Project Description: Since the last decades of the twentieth century, writers across the African Diaspora have drawn on elements of the narrative structure and thematic configuration of slave narratives in their recovery of the genre. [See full list of examples of Neo-slave narratives in the link below.] The main reasons for this seemingly widespread desire to rewrite a genre that officially lost its usefulness with the abolition of slavery are to re-affirm the historical value of the original slave narrative and/or to reclaim the humanity of the enslaved by (re)imagining their subjectivity.

No other genre has undergone such widespread creolization—both a process and a concept used to describe many forms of contact across a wide range of cultural and ideological formations—having become a mode shared by many cultures in an uneven yet interdependent world.

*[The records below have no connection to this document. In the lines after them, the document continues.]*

-- ==== Sys2Proof/Tests/Slice0.lean ====
section
/-! SUPPORT. Checks of the model's own text: well-formedness on ill-formed commands, worked figures of the spec, one step of
each row on small states, and, for every statement with premises, states and operands that meet them. -/

namespace Sys2Proof.Machine.Tests

/-! ## Small states -/

/-- The state that a command answers; the state before where it stops. -/
def after (c : Instr) (s : State) : State :=
  match exec c s with
  | .next t => t
  | _ => s

/-- The part ready, every bank IDLE with its fill ended; port 0 a supervisor, the others members. -/
def ready : State :=
  { State.reset with
    banks := Vector.replicate 4 { Bank.cold with phase := .idle, fillRow := 1024 }, ports := coldPorts 1 }

/-- A SETPOINT of group 1, every port a writer, policy CLAMP, LOW 0, HIGH 4095. -/
def descClamp : Value := 0x000201F2

/-- Slot 0 with the given words, in the canonical form. -/
def withSlot0 (desc low high live staged : Stored) (s : State) : State :=
  { s with store := [(0, desc), (1, low), (2, high), (3, live), (4, staged)].filter (fun e => e.2 != fillWord) }

/-- Slot 0 a SETPOINT of group 1 with LIVE 5. -/
def point : State := withSlot0 (.clean descClamp) (.clean 0) (.clean 4095) (.clean 5) (.clean 0) ready

/-- Bank 0 busy with an operation on slot 0 of the given requester. -/
def busy (who : Requester) (act : Act) (s : State) : State :=
  s.setBank 0 { s.bank 0 with phase := .busy { who := who, slot := 0, act := act, dropped := false } }

/-- The same with its result dropped. -/
def busyDropped (n : Port) (act : Act) (s : State) : State :=
  s.setBank 0 { s.bank 0 with phase := .busy { who := .ce n, slot := 0, act := act, dropped := true } }

/-- A run of one point. -/
def run (a : PointAccess) : PointRun :=
  { tag := 7, shape := .read, down := false, point := 0, todo := [a], records := [], corrected := false }

/-- CE0 executing, buffer 0 RESERVED. -/
def executing (e : Engine) (s : State) : State := s.updPort 0 (fun p => { p with ce := e, buf0 := .reserved })

/-- A READ of slot 0 in flight for CE0. -/
def reading (s : State) : State :=
  executing (.waiting (.access (run (.read true)) 0)) (busy (.ce 0) (.read true) s)

/-- A STAGE of slot 0 in flight for CE0. -/
def staging (v : Value) (mask : Option Value) (s : State) : State :=
  executing (.waiting (.access { run (.stage v mask) with shape := .status } 0)) (busy (.ce 0) (.stage v mask) s)

/-- A POST of slot 0 in flight for CE0. -/
def posting (v : Value) (mask : Option Value) (s : State) : State :=
  executing (.waiting (.access { run (.post v mask) with shape := .status } 0)) (busy (.ce 0) (.post v mask) s)

/-- The one operation of a descriptor or map request in flight for CE0. -/
def asking (act : Act) (s : State) : State := executing (.waiting (.single 7)) (busy (.ce 0) act s)

/-- Group 1 in a state, with the given entries. -/
def groupIn (st : GroupState) (list : List StageEntry) (s : State) : State :=
  s.updGroup 0 (fun r => { r with state := st, list := list })

/-- The entry of slot 0 on group 1's list. -/
def entry0 : StageEntry := { entry := 0, point := 0, stager := 1 }

/-- Group 1 loading, its last entry slot 0's. -/
def loadingLast : State :=
  let s := groupIn .loading [entry0]
    (withSlot0 (.clean descClamp) (.clean 0) (.clean 4095) (.clean 5) (.clean 9) (busy .load .transfer ready))
  { s with engine := some 0 }

/-- The same with a second entry behind it. -/
def loadingMore : State := groupIn .loading [entry0, { entry := 1, point := 1, stager := 1 }] loadingLast

/-- CE0 holding on group 1, with its timer as given, the hold action WAIT or ABANDON. -/
def holding (waits : Bool) (timer : Option Nat) : State :=
  (executing (.holding { run := run (.read false), group := 0, slot := 0, cycle := 0xFFFF, timer := timer })
    (groupIn .loading [entry0] { ready with engine := some 0 })).updPort 0
      (fun p => { p with cfg := { p.cfg with holdWaits := waits } })

/-- A response being sent from buffer 0. -/
def answering (e : Engine) (s : State) : State :=
  s.updPort 0 (fun p =>
    { p with ce := e, buf0 := .sending { tag := 7, status := 0, summary := 0, body := [] } p.form })

/-- The receiver of link 0 taking a character, the assembler in a state. -/
def taking0 (a : Assembler) (s : State) : State := s.updPort 0 (fun p => { p with rx := .taking, asm := a })

/-- Queue of link 0 with k frames, CE0 waiting. -/
def queued (k : Nat) : State :=
  executing (.waiting (.single 1)) (ready.updPort 0 (fun p => { p with queue := List.replicate k [1, 1] }))

/-- The part with RESET low. -/
def low : State := ready.stopPart

/-- The body that port 0 sends from buffer 0 with status code st. -/
def sends (s : State) (st : Byte) (body : List Byte) : Bool :=
  match (s.port 0).buf0 with
  | .sending r _ => r.status == st && r.body == body
  | _ => false

/-! ## Well-formedness refuses the ill-formed -/

/-- Parameters that no frame holds. -/
def long : List Byte := List.replicate 79 0

/-- Every item, two of the levels. -/
def allItems : List Item := plainItems ++ [.level 0, .level 10]

theorem test_wf_refuses_warm_scope_in_reset_port : (Instr.resetPort 0 0 0x10 [0xEF]).wf = false := by decide

theorem test_wf_1 :
    -- A request of more than 80 bytes is not well formed, in every request row.
    (([.probe 0 0 long, .status 0 0 long, .clear 0 0 long, .loaded 0 0 long, .read 0 0 long, .readStamped 0 0 long,
      .stage 0 0 long, .post 0 0 long, .armNow 0 0 1 long, .armNext 0 0 1 long, .discard 0 0 long, .groupStatus 0 0 long,
      .cycle 0 0 long, .descRead 0 0 long, .descWrite 0 0 long, .groupWrite 0 0 long, .mapRead 0 0 long,
      .mapWrite 0 0 long, .flush 0 0 long, .settingRead 0 0 long, .logRead 0 0 long, .logClear 0 0 long,
      .resetWarm 0 0 long, .resetPort 0 0 0 long, .unknownOp 0 0 0x55 long] : List Instr).all (fun c => !c.wf) = true) ∧
    -- wf refuses long setting frames
    (allItems.all (fun i => !(settingRow 0 0 0 (List.replicate 77 0) i).wf) = true) ∧
    -- wf takes longest frame
    ((Instr.probe 0 0 (List.replicate 78 0)).wf = true ∧
      (plainItems.all (fun i => (settingRow 0 0 0 (List.replicate 76 0) i).wf)) = true) ∧
    -- wf refuses listed code in unknown op
    (requestCodes.all (fun op => !(Instr.unknownOp 0 0 op []).wf) = true) := by
  decide +kernel

/-! ## Figures of the spec -/

/-- 13.4, a DESC_READ exchange: the descriptor word of the example. -/
theorem test_descriptor_of_example :
    decodeDesc 0x00020962 = some { kind := .setpoint 8, writers := 6, policy := .clamp } := by decide

theorem test_figures_1 :
    -- 8.4, Checking a CRC implementation.
    (crcOf [2, 0, 1] = 0x5A ∧ crcOf [2] = 0x1C ∧ crcOf [2, 0] = 0x45) ∧
    -- 13.4, a DESC_READ exchange: the body of the response.
    (sends (after (.descReadCompletion 0)
        (groupIn .staging [entry0]
          (asking .descRead (withSlot0 (.clean 0x00020962) (.clean 0) (.clean 0xFFF) (.clean 0) (.clean 0) ready))))
      0 [0, 2, 9, 0x62, 0, 0, 0, 0, 0, 0, 0x0F, 0xFF, 0x81] = true) ∧
    -- A PROBE frame received character by character is answered (8.3, 9.4).
    (sends (([0x5B, 2, 0, 1, 0x5A] : List Byte).foldl
        (fun s d => after (.characterArrival 0 d false true true) (after (.startBit 0) s)) ready)
      0 [0xB6, 4, 0x40, 1, 0, 1] = true) ∧
    -- Codes that no layout defines are refused (R178).
    (decodeDesc 3 ≠ none ∧ decodeDesc 0x00030000 = none ∧ decodeDesc 4 = none ∧ decodeDesc 2 = none ∧ decodeDesc 0x100 = none ∧
      decodeControl 0x80 = none ∧ decodeEntry 0 = none ∧ itemOfCode 0x3B = none ∧ scopeOf 4 = none) := by
  decide +kernel

/-! ## One step of each row -/

theorem test_rows_1 :
    -- disturbance
    ((after (.disturbance 0 .live) point).word 0 .live = .correctable 5) ∧
    -- start bit
    (((after (.startBit 0) ready).port 0).rx = .taking) ∧
    -- gap expiry
    (((after (.gapExpiry 0) (ready.updPort 0 (fun p => p.inFrame .length))).port 0).linkErrors = 4) ∧
    -- last byte
    (((after (.lastByteLeaves 0) (answering .idle ready)).port 0).buf0 = .free) ∧
    -- reset line low
    ((after .resetLineLow ready).resetLow = true) ∧
    -- cold reset
    (((after (.coldReset 4) low).port 2).supervisor = true) ∧
    -- load edge
    ((after (.loadEdge .falling) { ready with dev := { ready.dev with source := .lineFall } }).cycleNumber = 1) := by
  decide +kernel

theorem test_rows_2 :
    -- cycle timer
    ((after .cycleTimerExpiry { ready with cycleTimer := some 1000 }).cycleNumber = 1) ∧
    -- hold expires
    (sends (after (.holdTimerExpiry 0) (holding false (some 50))) 0 [11, 0xFF, 0xFF, 0xFF, 0xFF] = true) ∧
    -- scrub expiry
    ((after .scrubTimerExpiry { ready with scrubTimer := some 64, patrol := 7 }).inFlight 3 =
      some { who := .scrub, slot := 7, act := .scrub, dropped := false }) ∧
    -- read staged
    (sends (after (.readCompletion 0)
        (reading (groupIn .staging [entry0]
          (withSlot0 (.clean descClamp) (.clean 0) (.clean 4095) (.clean 5) (.correctable 9) ready))))
      0 [0x30, 0, 0, 0, 9] = true) ∧
    -- stage clamped
    (let s := after (.stageCompletion 0) (staging 0x7FFFFFFF none point)
    sends s 0 [1] = true ∧ s.word 0 .staged = .clean 4095 ∧ (s.group 0).state = .staging ∧ s.freeList.length = 511) ∧
    -- post reading
    (let s := after (.postCompletion 0)
      (posting 0xFF (some 0x0F) (withSlot0 (.clean 0xF1) (.clean 0) (.clean 0) (.clean 0x50) (.clean 0) ready))
    sends s 0 [0] = true ∧ s.word 0 .live = .clean 0x5F) ∧
    -- desc write
    ((after (.descWriteCompletion 0) (asking (.descWrite 0xF1 1 2) point)).word 0 .high = .clean 2) := by
  decide +kernel

theorem test_rows_3 :
    -- map fill
    (let s := after (.mapFillCompletion 0)
      (executing (.waiting (.fill (run (.read false)) 0))
        ((busy (.ce 0) (.mapFill 0 true) (withSlot0 (.clean 0) (.clean 0) (.clean 0) (.clean 0x80000102) (.clean 0) ready)).updPort 0
          (fun p => { p with cfg := { p.cfg with viewSize := 1 } })))
    (s.port 0).cache = [{ logical := 0, page := 2, rights := 1 }] ∧
      s.bank 0 = { s.bank 0 with
        phase := .busy { who := .ce 0, slot := 32, act := .read false, dropped := false } }) ∧
    -- map read
    (sends (after (.mapReadCompletion 0)
        (asking .mapRead (withSlot0 (.clean 0) (.clean 0) (.clean 0) .uncorrectable (.clean 0) ready))) 9 [] = true) ∧
    -- map write
    ((after (.mapWriteCompletion 0) (asking (.mapWrite 2 5 0x80000102) ready)).word 0 .live = .clean 0x80000102) ∧
    -- transfer
    (let s := after (.transferCompletion 0) loadingLast
    s.word 0 .live = .clean 9 ∧ (s.group 0).state = .empty ∧ s.engine = none) ∧
    -- scrub
    (let s := after (.scrubCompletion 0)
      (busy .scrub .scrub (withSlot0 (.correctable 3) .uncorrectable (.clean 0) (.clean 0) (.clean 0) ready))
    s.word 0 .desc = .clean 3 ∧ s.patrol = 1 ∧
      s.log = { corrected := some { slot := 0, word := .desc, source := .scrub },
                uncorrectable := some { slot := 0, word := .low, source := .scrub }, updated := true }) ∧
    -- fill
    (((after (.fillCompletion 2) State.reset).bank 2).fillRow = 1) ∧
    -- status
    (sends (after (.status 0 9 []) ready) 0 [0, 0, 1, 15, 0, 0, 0, 0, 0, 0, 0, 0, 0, 2, 0, 0, 0, 0] = true) := by
  decide +kernel

theorem test_rows_4 :
    -- clear
    (((after (.clear 0 9 [0x3F, 7, 0xEB]) ready).port 0).sticky = 0) ∧
    -- clear refuses derived
    (sends (after (.clear 0 9 [0, 0, 4]) ready) 3 [] = true) ∧
    -- loaded
    (sends (after (.loaded 0 9 []) (ready.updPort 0 (fun p => { p with loaded := 0x8000000000000002 }))) 0 [2, 1, 63] = true) ∧
    -- read unmapped
    (sends (after (.read 0 9 [0, 0, 1]) ready) 0 [5, 0xFF, 0xFF, 0xFF, 0xFF, 5, 0xFF, 0xFF, 0xFF, 0xFF] = true) ∧
    -- read stamped unmapped
    (sends (after (.readStamped 0 9 [0, 0, 0]) ready) 0 [5, 0xFF, 0xFF, 0xFF, 0xFF, 0, 0xFF, 0xFF] = true) ∧
    -- stage length
    (sends (after (.stage 0 9 [0, 0, 1, 1, 2, 3, 4]) ready) 3 [] = true) ∧
    -- post unmapped
    (sends (after (.post 0 9 [0, 0, 0, 1, 2, 3, 4]) ready) 0 [5] = true) := by
  decide +kernel
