-- ==== Sys2Proof/Certificates/Slice0/Obligations.lean ====
section
/-! DEFINITION. The statements for the provers, from the numbered rules of spec/. Every state that a statement quantifies
over carries its own parameters `P` and its own list of inputs, so each one holds for every value of the parameters and,
where no premise says otherwise, for every interleaving of the environment. -/

open Sys2Proof Sys2Proof.Machine

/-! ### Encoding -/

/-- Decoding the word of a well-formed command gives the command back, every operand at every value (R100, R102, R105). -/
def Obligations.DecodeOfEncodeIsTheCommand : Prop :=
  ∀ (P : Params) (i : Instr), P.CodesDistinct → i.wf P = true → decode P (encode P i) = .instr i

/-- A word that decodes to a command is that command's word, and the command is well-formed (R105, R110). -/
def Obligations.EncodeOfDecodeIsTheWord : Prop :=
  ∀ (P : Params) (w : Word24) (i : Instr), decode P w = .instr i → encode P i = w ∧ i.wf P = true

/-- The opcode map of R106 under the default codes, row by row. The row of GETALT is stated for every argument, which R100
and R105 ignore. -/
def Obligations.OpcodeMapDecodes : Prop :=
  (∀ pp, decode defaultParams (mkWord 0x40 0xE0 pp) = .instr (.volt0 pp)) ∧
  (∀ pp, decode defaultParams (mkWord 0x40 0xE1 pp) = .instr (.volt1 pp)) ∧
  (∀ pp, decode defaultParams (mkWord 0x40 0xE2 pp) = .instr (.rate pp)) ∧
  (∀ pp, decode defaultParams (mkWord 0x40 0xE3 pp) = .instr (.acq pp)) ∧
  (∀ pp, decode defaultParams (mkWord 0x40 0xE4 pp) = .instr (.nch pp)) ∧
  (∀ rr pp, rr ∉ [(0xE0 : Byte), 0xE1, 0xE2, 0xE3, 0xE4] →
    decode defaultParams (mkWord 0x40 rr pp) = .instr (.vendorUnknown rr pp)) ∧
  (∀ rr pp, decode defaultParams (mkWord 0xC0 rr pp) = .instr (.vendorIn rr pp)) ∧
  (∀ aa, decode defaultParams (mkWord 0x01 0x0B aa) = .instr (.setAlt aa)) ∧
  (∀ aa, decode defaultParams (mkWord 0x81 0x0A aa) = .instr (.getAlt aa)) ∧
  (∀ kk rr aa, kk ∉ [(0x40 : Byte), 0xC0] → ¬ (kk = 0x01 ∧ rr = 0x0B) → ¬ (kk = 0x81 ∧ rr = 0x0A) →
    decode defaultParams (mkWord kk rr aa) = .notForBlock)

/-- A few words written out from the spec (its vectors V-D1 to V-D14) decode as it says. -/
def Obligations.SpecWordsDecode : Prop :=
  decode defaultParams 0x40E00A = .instr (.volt0 10) ∧
  decode defaultParams 0x40E105 = .instr (.volt1 5) ∧
  decode defaultParams 0x40E218 = .instr (.rate 24) ∧
  decode defaultParams 0x40E301 = .instr (.acq 1) ∧
  decode defaultParams 0x40E401 = .instr (.nch 1) ∧
  decode defaultParams 0x400B01 = .instr (.vendorUnknown 0x0B 1) ∧
  decode defaultParams 0xC0E000 = .instr (.vendorIn 0xE0 0) ∧
  decode defaultParams 0x010B02 = .instr (.setAlt 2) ∧
  decode defaultParams 0x810A00 = .instr (.getAlt 0) ∧
  decode defaultParams 0x000900 = .notForBlock ∧
  decode defaultParams 0x410000 = .notForBlock

/-- The accepted operand values of R103. -/
def Obligations.AcceptedOperandValues : Prop :=
  ∀ (P : Params) (b : Byte),
    ((voltageCode b).isSome = true ↔ b = 1 ∨ b = 2 ∨ b = 5 ∨ b = 10) ∧
    (∀ c, voltageCode b = some c → voltageByte c = b) ∧
    ((lookupProfile P b).isSome = true ↔ ∃ p ∈ P.rateTable, p.id = b) ∧
    ((channelCount b).isSome = true ↔ b = 1 ∨ b = 2) ∧
    (∀ n, channelCount b = some n → BitVec.ofNat 8 (countNat n) = b) ∧
    (altSetting b = some .bulk ↔ b = 0) ∧ (altSetting b = some .iso ↔ b = 1) ∧ (altSetting b = none ↔ 2 ≤ b.toNat)

/-! ### Reset and initialization -/

/-- Power-on reset (R310): the fields the rule gives, that `State.reset` is such a state, and that no step leaves a faulted
block, so that only a power-on reset clears `fault`. -/
def Obligations.PowerOnState : Prop :=
  (∀ (P : Params) (sp : Speed),
    (State.powerOn P sp).acq = .idle ∧ (State.powerOn P sp).seq = .ready ∧
    (State.powerOn P sp).vr0 = none ∧ (State.powerOn P sp).vr1 = none ∧
    (State.powerOn P sp).regs.sw = P.switchReset ∧
    (State.powerOn P sp).wfgPhase = .quiescent ∧ gate (State.powerOn P sp) = true ∧
    (State.powerOn P sp).fifoBulk = .empty ∧ (State.powerOn P sp).fifoIso = .empty ∧
    (State.powerOn P sp).ep0 = none ∧ (State.powerOn P sp).pendingSetup = none ∧
    (State.powerOn P sp).pendingSuspend = false ∧ (State.powerOn P sp).suspended = false ∧
    (State.powerOn P sp).led = .off ∧ (State.powerOn P sp).ledcnt = 0 ∧
    (State.powerOn P sp).trace = [] ∧ (State.powerOn P sp).fault = none) ∧
  (∃ P sp, P.Ok ∧ State.reset = State.powerOn P sp) ∧
  (∀ s t, s.fault ≠ none → step s ≠ .next t)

The term is understood here as simultaneously descriptive and analytical: creolization emerges from the lived experience of peoples and provides a theoretical framework that does justice to the realities of subaltern lives.

Compellingly, as Lars Eckstein writes, “while most colonial testimonies of slavery have long disappeared from the working memory of today’s Black Atlantic societies, the prejudices and stereotypes they conveyed [unfortunately] have not” [see reference in the link below]. Writing about neo-slave narratives, Ashraf Rushdy defines such “palimpsest narratives” as fiction in which a contemporary character is “forced to adopt a bi-temporal perspective that shows the continuity and discontinuities from the period of slavery.” In these narratives, “the present is always written against a background where the past is erased but still legible” [see reference in the link below].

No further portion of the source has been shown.